### EXERCISE PROMPT
Print the listing once more, exactly as written.

-------------------------

-- ==== Sys2Proof/Machine/Pcie.lean ====
section
/-! DEFINITION. The host link, its functions, rings and device-memory window (spec/14 R369 to R386; spec/15 R399). -/

namespace Sys2Proof.Machine

/-! ### The link (R369 to R372, R376, R478) -/

/-! The identity of the functions and the SR-IOV capability of PF0 (R371, R372); PF0's device ID is `deviceId`. -/
def vendorId : Nat := 0x1F5B
def vfDeviceId : Nat := 0x0A80
def classCode : Nat := 0x120000
def revisionId : Nat := 0xB0
def totalVfs : Nat := 4096
def initialVfs : Nat := totalVfs
def firstVfOffset : Nat := 1
def vfStride : Nat := 1

/-- The subsystem IDs of every function: its vendor and the almanac's number (R371). -/
def subsystem (s : State) : Nat × Nat := (vendorId, s.alm.subsystem)

/-- The function of VF n, which serves tenant n − 1 (R372). -/
def vfFunction (n : Nat) : Nat := firstVfOffset + (n - 1) * vfStride

/-- Packets of a function pass the link after bring-up (R370, R376). -/
def linkOk (s : State) (fn : Nat) : Bool := ready s && s.pcie.up && !replyLost s fn

/-- A function answers memory requests (R369, R372). -/
def memOk (s : State) (fn : Nat) : Bool := linkOk s fn && decide (fn ≤ s.pcie.numVfs) && !s.pcie.d3.contains fn

/-- A configuration request of a function: before bring-up completes it is answered with Request Retry Status (R370). -/
def configured (fn : Nat) (f : State → State) (s : State) : State :=
  if ready s then f s
  else if s.pcie.up ∧ ¬ replyLost s fn then emit (.retry fn) s
  else s

/-- The ring pairs of a function (R378). -/
def ringCount (fn : Nat) : Nat := if fn = 0 then 64 else 8

/-- A function's rings are disabled, and its replies not yet written are discarded (R372). -/
def muteFn (fn : Nat) (s : State) : State :=
  { s with
    rings := tmap s.rings (fun k g => if k / 64 = fn then { g with enable := false, held := [], unsignalled := 0 } else g)
    cmds := tmap s.cmds (fun _ x => if x.fn = fn then { x with mute := true } else x) }

/-- A VF reset also aborts its tenant's running jobs as JOB_STOP with ABORT does (R372). -/
def resetVf (fn : Nat) (s : State) : State :=
  muteFn fn { s with jobs := tmap s.jobs (fun _ j => if j.tenant + 1 = fn then { j with abortNext := true } else j) }

/-- Every VF that is enabled. -/
def vfsOf (s : State) : List Nat := (List.range s.pcie.numVfs).map (· + 1)

/-- As a VF reset for every VF; PF0's rings are disabled (R372). The VFs are gone with their power states. -/
def resetPf (s : State) : State :=
  let n := s.pcie.numVfs
  let s := { s with
    jobs := tmap s.jobs (fun _ j => if j.tenant + 1 ≤ n then { j with abortNext := true } else j)
    rings := tmap s.rings (fun _ g => { g with enable := false, held := [], unsignalled := 0 })
    cmds := tmap s.cmds (fun _ x => { x with mute := true }) }
  { s with pcie := { s.pcie with numVfs := 0, d3 := s.pcie.d3.filter (· = 0), pendingV := s.pcie.pendingV.filter (·.1 = 0) } }

/-- PERST_ASSERT: the controller, configuration space, rings and MSI-X tables and HST's interrupt registers return to reset; replies that
fall due are discarded until the host has set up the ring again; jobs keep running (R372, R478, R494). During a safe stop it has no
further effect (R511). -/
def execPerstAssert (t : Nat) (s : State) : Res :=
  let s := tick t s
  .next (
    if s.pwr.phase = 3 then { s with pcie := { s.pcie with perst := true } }
    else
      irqUpdate { s with
        pcie := { Pcie.reset with windows := s.pcie.windows, summary := s.pcie.summary, riseAt := s.pcie.riseAt }
        act := tdel (tdel s.act 0x900180) 0x900184
        rings := [] })

/-- PERST_RELEASE: the controller may train the link (R478). -/
def execPerstRelease (t : Nat) (s : State) : Res :=
  let s := tick t s
  .next { s with pcie := { s.pcie with perst := false } }

/-- PCIE_LINK_UP: the link trains at a rate code of R393 and a width once PERST_N is deasserted and slice 0x21 has passed
(R369, R478), and the host configures the functions (log 46); replies and vectors held while it was down are sent. -/
def execPcieLinkUp (t speed width : Nat) (link : LinkConf) (s : State) : Res :=
  let s := tick t s
  .next (
    if ¬ live s ∨ s.boot.stage < 6 ∨ s.pcie.perst ∨ s.pcie.up ∨ speed = 0 ∨ 7 < speed ∨ ¬ width ∈ [1, 2, 4, 8, 16] then s
    else
      let conf := { link.conf with payload := min 2 link.conf.payload, readReq := min 5 link.conf.readReq }
      let s := sendPending { s with pcie := { s.pcie with up := true, speed, width, flit := link.flit, conf } }
      (s.rings.map (·.1)).foldl (fun s k => flushRing (k / 64) (k % 64) s) s)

-------------------------

### ANSWER AREA
-- ==== Sys2Proof/Machine/Pcie.lean ====
section
/-! DEFINITION. The host link, its functions, rings and device-memory window (spec/14 R369 to R386; spec/15 R399). -/

namespace Sys2Proof.Machine

/-! ### The link (R369 to R372, R376, R478) -/

/-! The identity of the functions and the SR-IOV capability of PF0 (R371, R372); PF0's device ID is `deviceId`. -/
def vendorId : Nat := 0x1F5B
def vfDeviceId : Nat := 0x0A80
def classCode : Nat := 0x120000
def revisionId : Nat := 0xB0
def totalVfs : Nat := 4096
def initialVfs : Nat := totalVfs
def firstVfOffset : Nat := 1
def vfStride : Nat := 1

/-- The subsystem IDs of every function: its vendor and the almanac's number (R371). -/
def subsystem (s : State) : Nat × Nat := (vendorId, s.alm.subsystem)

/-- The function of VF n, which serves tenant n − 1 (R372). -/
def vfFunction (n : Nat) : Nat := firstVfOffset + (n - 1) * vfStride

/-- Packets of a function pass the link after bring-up (R370, R376). -/
def linkOk (s : State) (fn : Nat) : Bool := ready s && s.pcie.up && !replyLost s fn

/-- A function answers memory requests (R369, R372). -/
def memOk (s : State) (fn : Nat) : Bool := linkOk s fn && decide (fn ≤ s.pcie.numVfs) && !s.pcie.d3.contains fn

/-- A configuration request of a function: before bring-up completes it is answered with Request Retry Status (R370). -/
def configured (fn : Nat) (f : State → State) (s : State) : State :=
  if ready s then f s
  else if s.pcie.up ∧ ¬ replyLost s fn then emit (.retry fn) s
  else s

/-- The ring pairs of a function (R378). -/
def ringCount (fn : Nat) : Nat := if fn = 0 then 64 else 8

/-- A function's rings are disabled, and its replies not yet written are discarded (R372). -/
def muteFn (fn : Nat) (s : State) : State :=
  { s with
    rings := tmap s.rings (fun k g => if k / 64 = fn then { g with enable := false, held := [], unsignalled := 0 } else g)
    cmds := tmap s.cmds (fun _ x => if x.fn = fn then { x with mute := true } else x) }

/-- A VF reset also aborts its tenant's running jobs as JOB_STOP with ABORT does (R372). -/
def resetVf (fn : Nat) (s : State) : State :=
  muteFn fn { s with jobs := tmap s.jobs (fun _ j => if j.tenant + 1 = fn then { j with abortNext := true } else j) }

/-- Every VF that is enabled. -/
def vfsOf (s : State) : List Nat := (List.range s.pcie.numVfs).map (· + 1)

/-- As a VF reset for every VF; PF0's rings are disabled (R372). The VFs are gone with their power states. -/
def resetPf (s : State) : State :=
  let n := s.pcie.numVfs
  let s := { s with
    jobs := tmap s.jobs (fun _ j => if j.tenant + 1 ≤ n then { j with abortNext := true } else j)
    rings := tmap s.rings (fun _ g => { g with enable := false, held := [], unsignalled := 0 })
    cmds := tmap s.cmds (fun _ x => { x with mute := true }) }
  { s with pcie := { s.pcie with numVfs := 0, d3 := s.pcie.d3.filter (· = 0), pendingV := s.pcie.pendingV.filter (·.1 = 0) } }

/-- PERST_ASSERT: the controller, configuration space, rings and MSI-X tables and HST's interrupt registers return to reset; replies that
fall due are discarded until the host has set up the ring again; jobs keep running (R372, R478, R494). During a safe stop it has no
further effect (R511). -/
def execPerstAssert (t : Nat) (s : State) : Res :=
  let s := tick t s
  .next (
    if s.pwr.phase = 3 then { s with pcie := { s.pcie with perst := true } }
    else
      irqUpdate { s with
        pcie := { Pcie.reset with windows := s.pcie.windows, summary := s.pcie.summary, riseAt := s.pcie.riseAt }
        act := tdel (tdel s.act 0x900180) 0x900184
        rings := [] })

/-- PERST_RELEASE: the controller may train the link (R478). -/
def execPerstRelease (t : Nat) (s : State) : Res :=
  let s := tick t s
  .next { s with pcie := { s.pcie with perst := false } }

/-- PCIE_LINK_UP: the link trains at a rate code of R393 and a width once PERST_N is deasserted and slice 0x21 has passed
(R369, R478), and the host configures the functions (log 46); replies and vectors held while it was down are sent. -/
def execPcieLinkUp (t speed width : Nat) (link : LinkConf) (s : State) : Res :=
  let s := tick t s
  .next (
    if ¬ live s ∨ s.boot.stage < 6 ∨ s.pcie.perst ∨ s.pcie.up ∨ speed = 0 ∨ 7 < speed ∨ ¬ width ∈ [1, 2, 4, 8, 16] then s
    else
      let conf := { link.conf with payload := min 2 link.conf.payload, readReq := min 5 link.conf.readReq }
      let s := sendPending { s with pcie := { s.pcie with up := true, speed, width, flit := link.flit, conf } }
      (s.rings.map (·.1)).foldl (fun s k => flushRing (k / 64) (k % 64) s) s)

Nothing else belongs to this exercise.